• _How to complete this task_:
Your answer must hold only the lines below from the line containing "s.setPair p F.GATE_LIST_DATA_LO" through the line containing "of a port. -/", each reproduced exactly.

• _Material shown_:
-- ==== Sys2Proof/Machine/Gates.lean ====
section
/-!
DEFINITION. Gate lists, windows and changes, and the verification of MAC Merge (08 R266-R276).
-/
namespace Sys2Proof.Machine

/-! ### Lists and windows (R266-R268, R273) -/

/-- OP, GATES and INTERVAL of a gate-list entry (R266). -/
def gateOp (e : BitVec 64) : Nat := bits e.toNat 49 48
def gateMask (e : BitVec 64) : Nat := bits e.toNat 47 32
def gateInterval (e : BitVec 64) : Nat := bits e.toNat 31 0

/-- Entry `i` of a bank of a port's lists. -/
def State.gateEntry (s : State) (p bank i : Nat) : BitVec 64 := (s.portOf p).gates.get 0 (1024 * bank + i)

/-- A list with its cycle: base and cycle time in ns of network time. -/
structure GateSched where
  base : Nat
  cycle : Nat
  entries : List (BitVec 64)

/-- Nanoseconds of a base time held in three registers. -/
def State.gateBase (s : State) (p : Nat) (ns lo hi : Fld) : Nat :=
  ((s.reg (portPg p) hi.off).toNat * 2 ^ 32 + (s.reg (portPg p) lo.off).toNat) * 1000000000 + s.fget (portPg p) ns

/-- The operational list (R266), and the administrative list as it stands (R272). -/
def State.operList (s : State) (p : Nat) : GateSched :=
  let pg := portPg p
  { base := s.gateBase p F.GATE_OPER_BASE_NS_NS F.GATE_OPER_BASE_SEC_LO F.GATE_OPER_BASE_SEC_HI,
    cycle := s.fget pg F.GATE_OPER_CYCLE_NS,
    entries := (List.range (s.fget pg F.GATE_OPER_LEN_LEN)).map (s.gateEntry p (s.portOf p).operBank) }
def State.adminList (s : State) (p : Nat) : GateSched :=
  let pg := portPg p
  { base := s.gateBase p F.GATE_ADMIN_BASE_NS_NS F.GATE_ADMIN_BASE_SEC_LO F.GATE_ADMIN_BASE_SEC_HI,
    cycle := s.fget pg F.GATE_ADMIN_CYCLE_NS,
    entries := (List.range (min 1024 (s.fget pg F.GATE_ADMIN_LEN_LEN))).map (s.gateEntry p (1 - (s.portOf p).operBank)) }

/-- Entries laid over a span: each for its interval, the last to the end, cut where the span ends (R267). -/
def gateSpan : List (BitVec 64) → Nat → List (Nat × BitVec 64)
  | [], _ => []
  | [e], left => [(left, e)]
  | e :: r, left => if gateInterval e ≥ left then [(left, e)] else (gateInterval e, e) :: gateSpan r (left - gateInterval e)

/-- The entry at a position of a span, and how long it still applies. -/
def spanAt : List (Nat × BitVec 64) → Nat → Option (BitVec 64 × Nat)
  | [], _ => none
  | (n, e) :: r, pos => if pos < n then some (e, n - pos) else spanAt r (pos - n)

/-- Position of an instant in its cycle (R267). -/
def GateSched.pos (g : GateSched) (t : Nat) : Nat := (((t : Int) - g.base) % (max 1 g.cycle : Nat)).toNat

/-- The entry of a list at an instant, and the next boundary. -/
def GateSched.entryAt (g : GateSched) (t : Nat) : Option (BitVec 64 × Nat) :=
  (spanAt (gateSpan g.entries g.cycle) (g.pos t)).map (fun x => (x.1, t + x.2))

/-- The last cycle start of a list before an instant (R273). -/
def GateSched.startBefore (g : GateSched) (t : Nat) : Int := (t : Int) - 1 - g.pos (t - 1)

/-- The entry of the operational list at an instant before the change time `tc`: the last cycle is not started when it
would begin less than GATE_ADMIN_EXT before `tc`, and the one before it is extended (R273). -/
def State.entryBefore (s : State) (p t tc : Nat) : Option (BitVec 64 × Nat) :=
  let g := s.operList p
  let last := g.startBefore tc
  let first := last - g.cycle
  let x := if (tc : Int) - last < s.fget (portPg p) F.GATE_ADMIN_EXT_NS ∧ first ≤ t then
      (spanAt (gateSpan g.entries (tc - first).toNat) (t - first).toNat).map (fun x => (x.1, t + x.2))
    else g.entryAt t
  x.map (fun e => (e.1, min e.2 tc))

/-- The gate entry of a port at an instant in ns, none while every gate is open, and the next boundary (R266, R267). -/
def State.gateAt (s : State) (p t : Nat) : Option (BitVec 64) × Option Nat :=
  let oper := s.flag (portPg p) F.GATE_STATUS_OPER_VALID
  if !s.flag (portPg p) F.GATE_CTRL_EN then (none, none) else
  let x := match (s.portOf p).changeAt with
    | some tc => if t ≥ tc then (s.adminList p).entryAt t
        else if oper then s.entryBefore p t tc
        else none
    | none => if oper then (s.operList p).entryAt t else none
  match x with
  | some (e, n) => (some e, some n)
  | none => (none, (s.portOf p).changeAt.bind (fun tc => if t < tc then some tc else none))

/-- Is the gate of a queue open at an instant? -/
def State.gateOpen (s : State) (p q t : Nat) : Bool :=
  match (s.gateAt p t).1 with
  | some e => (gateMask e).testBit q
  | none => true

/-- When the window of a queue that is open closes; none when no later entry closes it (R268). -/
def State.closeAt (s : State) (p q : Nat) : Nat → Nat → Option Nat
  | 0, _ => none
  | fuel + 1, t =>
    if !s.gateOpen p q t then some t else
    match (s.gateAt p t).2 with
    | some n => State.closeAt s p q fuel n
    | none => none

/-- Boundaries that a window search passes at most. -/
def State.gateFuel (s : State) (p : Nat) : Nat :=
  2 * (s.fget (portPg p) F.GATE_OPER_LEN_LEN + s.fget (portPg p) F.GATE_ADMIN_LEN_LEN) + 8

/-- When the window of a queue that is open at `t` closes (R268). Where every cycle of the operational list holds it open, the search
goes on from the last cycles before a pending change. -/
def State.closeFrom (s : State) (p q t : Nat) : Option Nat :=
  match s.closeAt p q (s.gateFuel p) t with
  | some n => some n
  | none =>
    match (s.portOf p).changeAt with
    | some tc =>
      let g := s.operList p
      if t < tc then s.closeAt p q (s.gateFuel p) (max t (g.startBefore tc - g.cycle).toNat) else none
    | none => none

def State.windowClose (s : State) (p q : Nat) : Option Nat := s.closeFrom p q (s.nowNs (portDie p))

/-- The start of the next entry after `t` that begins a hold (R279). -/
def State.holdFrom (s : State) (p : Nat) : Nat → Nat → Option Nat
  | 0, _ => none
  | fuel + 1, t =>
    match (s.gateAt p t).2 with
    | some n => if (s.gateAt p n).1.any (fun e => decide (gateOp e = 1)) then some n else State.holdFrom s p fuel n
    | none => none

/-- The longest run of open time in a list of spans: `run` is the run in progress. -/
def longestRun (q : Nat) : List (Nat × BitVec 64) → Nat → Nat → Nat
  | [], run, best => max run best
  | (n, e) :: r, run, best =>
    if (gateMask e).testBit q then longestRun q r (run + n) best else longestRun q r 0 (max run best)

/-- GATE_QUEUE_MAXWINq: the longest window of a queue in the operational list. -/
def State.maxWin (s : State) (p q : Nat) : Nat :=
  if !s.flag (portPg p) F.GATE_CTRL_EN || !s.flag (portPg p) F.GATE_STATUS_OPER_VALID then 0xFFFFFFFF else
  let g := s.operList p
  let l := gateSpan g.entries g.cycle
  if l.all (fun x => (gateMask x.2).testBit q) then 0xFFFFFFFF
  else min 0xFFFFFFFE (longestRun q (l ++ l) 0 0)

/-! ### Fitting a frame in a window (R269, R270, R278) -/

/-- GUARD in ns. -/
def State.guardNs (s : State) (p : Nat) : Nat := s.fget (portPg p) F.GATE_GUARD_GUARD

/-- Does a frame of size `len` started now end, GUARD included, at or before `close`? -/
def State.fits (s : State) (p len : Nat) (close : Option Nat) : Bool :=
  match close with
  | none => true
  | some c =>
    let v := s.portSpeed p
    decide (s.full (portDie p) * v + (len + 20) * 8000 * nsUnits + s.guardNs p * nsUnits * v ≤ c * nsUnits * v)

/-- Does T(L) + GUARD exceed the longest window of the queue (R270)? -/
def State.neverFits (s : State) (p q len : Nat) : Bool :=
  let w := s.maxWin p q
  decide (w ≠ 0 ∧ w ≠ 0xFFFFFFFF) &&
  decide ((len + 20) * 8000 + s.guardNs p * s.portSpeed p > w * s.portSpeed p)

/-! ### Changing the list (R272-R274) -/

/-- Refuse a gate write: LAST_ERR, and PAGE_ERR_COUNT of the port page. -/
def State.gateRefuse (s : State) (p why : Nat) : State :=
  (s.fset (portPg p) F.GATE_STATUS_LAST_ERR why).errCount (portPg p)

/-- The first instant base + k × cycle, k ≥ 0, at or after `t`. -/
def firstCycle (base cycle t : Nat) : Nat := if t ≤ base then base else base + (t - base + cycle - 1) / cycle * cycle

/-- The change time of a pending change whose earliest instant is `t` (R272). -/
def State.setChange (s : State) (p t : Nat) : State :=
  let g := s.adminList p
  s.setPort p { s.portOf p with changeAt := some (firstCycle g.base g.cycle t), changeCmp := none }

/-- The error that a CHANGE meets, 0 for none (R274). -/
def State.changeError (s : State) (p : Nat) : Nat :=
  let pg := portPg p
  let len := s.fget pg F.GATE_ADMIN_LEN_LEN
  if s.flag pg F.GATE_STATUS_PENDING then 2
  else if len = 0 ∨ len > 1024 ∨ s.fget pg F.GATE_ADMIN_CYCLE_NS = 0 then 1
  else if s.fget pg F.GATE_ADMIN_BASE_NS_NS ≥ 1000000000 then 4
  else if (s.adminList p).entries.any (fun e => gateInterval e = 0 || gateOp e = 3) then 3
  else 0

/-- CHANGE = 1 on a port: PENDING is set and the change time computed (R272), or the change is refused (R274). -/
def State.gateChange (s : State) (p : Nat) : State :=
  let pg := portPg p
  let why := s.changeError p
  if why ≠ 0 then s.gateRefuse p why else
  let s := s.bset pg F.GATE_STATUS_PENDING true
  if s.flag pg F.GATE_CTRL_CMP_EN then
    s.setPort p { s.portOf p with changeCmp := some (s.fget pg F.GATE_CTRL_CMP), changeAt := none }
  else
    let d := portDie p
    s.setChange p ((s.full d + 2000 * nsUnits + nsUnits - 1) / nsUnits)

/-- R272: a write of GATE_CTRL with CHANGE = 1. -/
def execGateChange (src : Source) (page : PageIdx) (val : Word) (s : State) : Res :=
  .next (s.accessKind src page .port (F.GATE_CTRL.wr (F.GATE_CTRL_CHANGE.put val 1))
    (fun p s => (s.putRw p F.GATE_CTRL.off val).gateChange p.n))

/-- A comparator of a die fires: changes that wait for it take the first cycle start from its target on (R272). -/
def State.cmpGates (s : State) (d n target : Nat) : State :=
  ((s.ports.filter (fun kv => portDie kv.1 = d && kv.2.changeCmp = some n)).map Prod.fst).foldl
    (fun s p => s.setChange p target) s

/-- R273: at the change time the administrative list becomes operational. -/
def execGateChangeApply (p : Port) (s : State) : Res :=
  let pg := portPg p.val
  .next (match (s.portOf p.val).changeAt with
    | none => s
    | some tc =>
      if s.nowNs (portDie p.val) < tc then s else
      let copy (s : State) (a b : Fld) := s.setReg pg b.off (s.reg pg a.off)
      let s := copy s F.GATE_ADMIN_CYCLE F.GATE_OPER_CYCLE
      let s := copy s F.GATE_ADMIN_EXT F.GATE_OPER_EXT
      let s := copy s F.GATE_ADMIN_LEN F.GATE_OPER_LEN
      let s := copy s F.GATE_ADMIN_BASE_NS F.GATE_OPER_BASE_NS
      let s := copy s F.GATE_ADMIN_BASE_SEC_LO F.GATE_OPER_BASE_SEC_LO
      let s := copy s F.GATE_ADMIN_BASE_SEC_HI F.GATE_OPER_BASE_SEC_HI
      let s := (s.bset pg F.GATE_STATUS_PENDING false).bset pg F.GATE_STATUS_OPER_VALID true
      let x := s.portOf p.val
      s.setPort p.val { x with operBank := 1 - x.operBank, changeAt := none, deferred := [] })

/-- Write an entry of the administrative list from the DATA registers. -/
def State.gateListWrite (s : State) (p : Page) (val : Word) : State :=
  let s := s.putRw p F.GATE_LIST_ADDR.off val
  if s.flag p F.GATE_STATUS_PENDING then (s.bset p F.GATE_LIST_ADDR_ERR true).gateRefuse p.n 2 else
  let x := s.portOf p.n
  let e := BitVec.ofNat 64 ((s.reg p F.GATE_LIST_DATA_HI.off).toNat * 2 ^ 32 + (s.reg p F.GATE_LIST_DATA_LO.off).toNat)
  let k := 1024 * (1 - x.operBank).val + F.GATE_LIST_ADDR_INDEX.of val
  (s.setPort p.n { x with gates := x.gates.set 0 k e }).bset p F.GATE_LIST_ADDR_ERR false

/-- R266, R274: GATE_LIST_ADDR.OP = 0b01. -/
def execGateListWriteAdmin (src : Source) (page : PageIdx) (val : Word) (s : State) : Res :=
  .next (s.accessKind src page .port (F.GATE_LIST_ADDR.cmd 1 val) (fun p s => s.gateListWrite p val))

/-- Read an entry of a bank into the DATA registers. -/
def State.gateListRead (s : State) (p : Page) (bank : Nat) (val : Word) : State :=
  let s := s.putRw p F.GATE_LIST_ADDR.off val
  s.setPair p F.GATE_LIST_DATA_LO F.GATE_LIST_DATA_HI (s.gateEntry p.n bank (F.GATE_LIST_ADDR_INDEX.of val)).toNat

/-- R266: GATE_LIST_ADDR.OP = 0b10. -/
def execGateListReadAdmin (src : Source) (page : PageIdx) (val : Word) (s : State) : Res :=
  .next (s.accessKind src page .port (F.GATE_LIST_ADDR.cmd 2 val)
    (fun p s => s.gateListRead p (1 - (s.portOf p.n).operBank).val val))

/-- R266: GATE_LIST_ADDR.OP = 0b11. -/
def execGateListReadOper (src : Source) (page : PageIdx) (val : Word) (s : State) : Res :=
  .next (s.accessKind src page .port (F.GATE_LIST_ADDR.cmd 3 val)
    (fun p s => s.gateListRead p (s.portOf p.n).operBank.val val))

/-! ### MAC Merge verification (R271, R276) -/

/-- Is preemption active on a port? -/
def State.mmActive (s : State) (p : Nat) : Bool := s.flag (portPg p) F.PORT_MM_STATUS_ACTIVE

/-- Send a verify or response frame at the next frame boundary (R271): 60 bytes with the port's source address. -/
def State.sendMerge (s : State) (p : Nat) (response : Bool) : State :=
  s.sendCtl p (.merge p response (List.replicate 6 0 ++ s.portSa p ++ List.replicate 48 0))

/-- Put verification into a state, with preemption active or not. -/
def State.mmSet (s : State) (p verify : Nat) (active : Bool) : State :=
  let pg := portPg p
  let s := (s.fset pg F.PORT_MM_STATUS_VERIFY verify).bset pg F.PORT_MM_STATUS_ACTIVE active
  if active then s else s.bset pg F.PORT_MM_STATUS_HOLD false

/-- Start verification as the configuration and the link ask for it. -/
def State.mmStart (s : State) (p : Nat) : State :=
  let pg := portPg p
  if !s.flag pg F.PORT_MM_CFG_EN then s.mmSet p 0 false
  else if s.portSpeed p > 400000 then s.mmSet p 0 false
  else if s.flag pg F.PORT_MM_CFG_VERIFY_DIS then s.mmSet p 0 true
  else if s.portUp p then ((s.mmSet p 2 false).setPort p { s.portOf p with mmTries := 1 }).sendMerge p false
  else s.mmSet p 1 false

/-- A write of PORT_MM_CFG of a port. -/
def State.mmCfg (s : State) (p : Page) (val : Word) : State :=
  if F.PORT_MM_CFG_EN.of val = 1 ∧ s.portSpeed p.n > 400000 then s.errCount p else
  let old := s.reg p F.PORT_MM_CFG.off
  let s := s.putRw p F.PORT_MM_CFG.off val
  if F.PORT_MM_CFG_EN.of old = F.PORT_MM_CFG_EN.of val ∧ F.PORT_MM_CFG_VERIFY_DIS.of old = F.PORT_MM_CFG_VERIFY_DIS.of val
  then s else s.mmStart p.n

/-- R276: a write of PORT_MM_CFG. -/
def execMmCfgWrite (src : Source) (page : PageIdx) (val : Word) (s : State) : Res :=
  .next (s.accessKind src page .port (F.PORT_MM_CFG.wr val) (fun p s => s.mmCfg p val))

/-- R276: a verify frame arrives and is answered. -/
def execMmVerifyRx (p : Port) (s : State) : Res :=
  .next (if s.portUp p.val ∧ s.portSpeed p.val ≤ 400000 then s.sendMerge p.val true else s)

/-- R276: a response arrives, and verification succeeds. -/
def execMmResponseRx (p : Port) (s : State) : Res :=
  .next (if s.fget (portPg p.val) F.PORT_MM_STATUS_VERIFY = 2 then s.mmSet p.val 3 true else s)

/-- R276: verifyTime passes without a response; after 3 attempts verification fails. -/
def execMmVerifyTimer (p : Port) (s : State) : Res :=
  let x := s.portOf p.val
  .next (if s.fget (portPg p.val) F.PORT_MM_STATUS_VERIFY ≠ 2 then s
    else if x.mmTries < 3 then (s.setPort p.val { x with mmTries := x.mmTries + 1 }).sendMerge p.val false
    else s.mmSet p.val 4 false)

end Sys2Proof.Machine
end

• _Answer_:
  s.setPair p F.GATE_LIST_DATA_LO F.GATE_LIST_DATA_HI (s.gateEntry p.n bank (F.GATE_LIST_ADDR_INDEX.of val)).toNat

/-- R266: GATE_LIST_ADDR.OP = 0b10. -/
def execGateListReadAdmin (src : Source) (page : PageIdx) (val : Word) (s : State) : Res :=
  .next (s.accessKind src page .port (F.GATE_LIST_ADDR.cmd 2 val)
    (fun p s => s.gateListRead p (1 - (s.portOf p.n).operBank).val val))

/-- R266: GATE_LIST_ADDR.OP = 0b11. -/
def execGateListReadOper (src : Source) (page : PageIdx) (val : Word) (s : State) : Res :=
  .next (s.accessKind src page .port (F.GATE_LIST_ADDR.cmd 3 val)
    (fun p s => s.gateListRead p (s.portOf p.n).operBank.val val))

/-! ### MAC Merge verification (R271, R276) -/

/-- Is preemption active on a port? -/
def State.mmActive (s : State) (p : Nat) : Bool := s.flag (portPg p) F.PORT_MM_STATUS_ACTIVE

/-- Send a verify or response frame at the next frame boundary (R271): 60 bytes with the port's source address. -/
def State.sendMerge (s : State) (p : Nat) (response : Bool) : State :=
  s.sendCtl p (.merge p response (List.replicate 6 0 ++ s.portSa p ++ List.replicate 48 0))

/-- Put verification into a state, with preemption active or not. -/
def State.mmSet (s : State) (p verify : Nat) (active : Bool) : State :=
  let pg := portPg p
  let s := (s.fset pg F.PORT_MM_STATUS_VERIFY verify).bset pg F.PORT_MM_STATUS_ACTIVE active
  if active then s else s.bset pg F.PORT_MM_STATUS_HOLD false

/-- Start verification as the configuration and the link ask for it. -/
def State.mmStart (s : State) (p : Nat) : State :=
  let pg := portPg p
  if !s.flag pg F.PORT_MM_CFG_EN then s.mmSet p 0 false
  else if s.portSpeed p > 400000 then s.mmSet p 0 false
  else if s.flag pg F.PORT_MM_CFG_VERIFY_DIS then s.mmSet p 0 true
  else if s.portUp p then ((s.mmSet p 2 false).setPort p { s.portOf p with mmTries := 1 }).sendMerge p false
  else s.mmSet p 1 false

/-- A write of PORT_MM_CFG of a port. -/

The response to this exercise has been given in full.